Safer Sex Tips For the Holiday Seasonby Eileen Bailey Health Writer
The holiday season is about to heat up. Whether you are single or in a relationship, it is important to practice safer sex.
Nine months from September…
According to The New York Times, September is the most common month to give birth. Counting backward, that means December is the most sexually active month. Whether you simply want romance or get caught under the mistletoe, the holidays have a way of breeding a sense of connection and togetherness, even if it is short-lived.
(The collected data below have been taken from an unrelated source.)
-- ==== Sys2Proof/Laws/Operands.lean ====
section
/-! SUPPORT. The laws of operand assembly and of the angle of a two-byte field. -/

namespace Sys2Proof

@[simp] theorem le16_toNat (lo hi : Byte) : (le16 lo hi).toNat = lo.toNat + 256 * hi.toNat := by
  have hl := lo.isLt
  have hh := hi.isLt
  rw [le16, BitVec.toNat_ofNat]
  omega

theorem loByte_toNat (h : Half) : (loByte h).toNat = h.toNat % 256 := by
  simp [loByte, BitVec.extractLsb'_toNat]

theorem hiByte_toNat (h : Half) : (hiByte h).toNat = h.toNat / 256 := by
  have := h.isLt
  rw [hiByte, BitVec.extractLsb'_toNat, Nat.shiftRight_eq_div_pow]
  omega

@[simp] theorem loByte_le16 (lo hi : Byte) : loByte (le16 lo hi) = lo := by
  apply BitVec.eq_of_toNat_eq
  have := lo.isLt
  rw [loByte_toNat, le16_toNat]
  omega

@[simp] theorem hiByte_le16 (lo hi : Byte) : hiByte (le16 lo hi) = hi := by
  apply BitVec.eq_of_toNat_eq
  have := lo.isLt
  rw [hiByte_toNat, le16_toNat]
  omega

@[simp] theorem le16_loByte_hiByte (h : Half) : le16 (loByte h) (hiByte h) = h := by
  apply BitVec.eq_of_toNat_eq
  rw [le16_toNat, loByte_toNat, hiByte_toNat]
  omega

theorem FrameArgs.body_length (a : FrameArgs) : a.body.length = 46 := by
  have hp : (a.pts.toList.flatMap Point.bytes).length = 36 := by
    have h3 : a.pts.toList.map (fun p => p.bytes.length) = List.replicate 12 3 := by
      rw [show (fun p : Point => p.bytes.length) = fun _ => 3 from rfl, List.map_const']
      simp
    rw [List.length_flatMap, h3]
    rfl
  simp [FrameArgs.body, hp]

theorem FrameArgs.bytes_length (t : CrcTable) (a : FrameArgs) : (a.bytes t).length = 47 := by
  rw [FrameArgs.bytes, List.length_append, FrameArgs.body_length]
  rfl

end Sys2Proof
end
Unplanned and unprotected sex can lead to undesired consequences. Besides pregnancy, you can end up with a sexually transmitted disease (STD). Preparation and planning are key. You might believe that preparation means you are just out looking for sex. But unneeded preparation is much better than unwanted consequences.
All about… condoms
Condoms are available in grocery stores, convenience stores, and pharmacies. You can find one 24 hours a day. Even so, it is good to always have one with you. Remember to check the expiration date (yes, condoms have an expiration date). Never have sex with a partner (unless in a committed relationship) who will not use a condom.
All about… birth control
Birth control is another must. If you use the pill, make sure you take one every day as prescribed. If you prefer a monthly shot, make sure you are up-to-date. When traveling, don’t forget to pack your contraception. If you aren’t on birth control medication, this might be a good time to explore your options.
Easy on the alcohol
Pace your alcohol consumption. Having too much to drink can make someone seem much more attractive than when you are sober, and it’s far too easy to do something you might regret while inebriated. Drink a glass of water or soft drink in between alcoholic drinks. When attending a party with friends, set up regular intervals to check on one another.
Think before you act
Make sure you are having sex with a person you like and respect. It’s easy to get caught up in the holiday frenzy, but if you don’t think the relationship will last till New Year’s, it might be a good idea to hold off on sex.
Have a conversation first
Discuss protection before having sex. If you don’t feel comfortable talking about protection and birth control or if you think it is going to scare the other person off, you probably aren’t with the right person.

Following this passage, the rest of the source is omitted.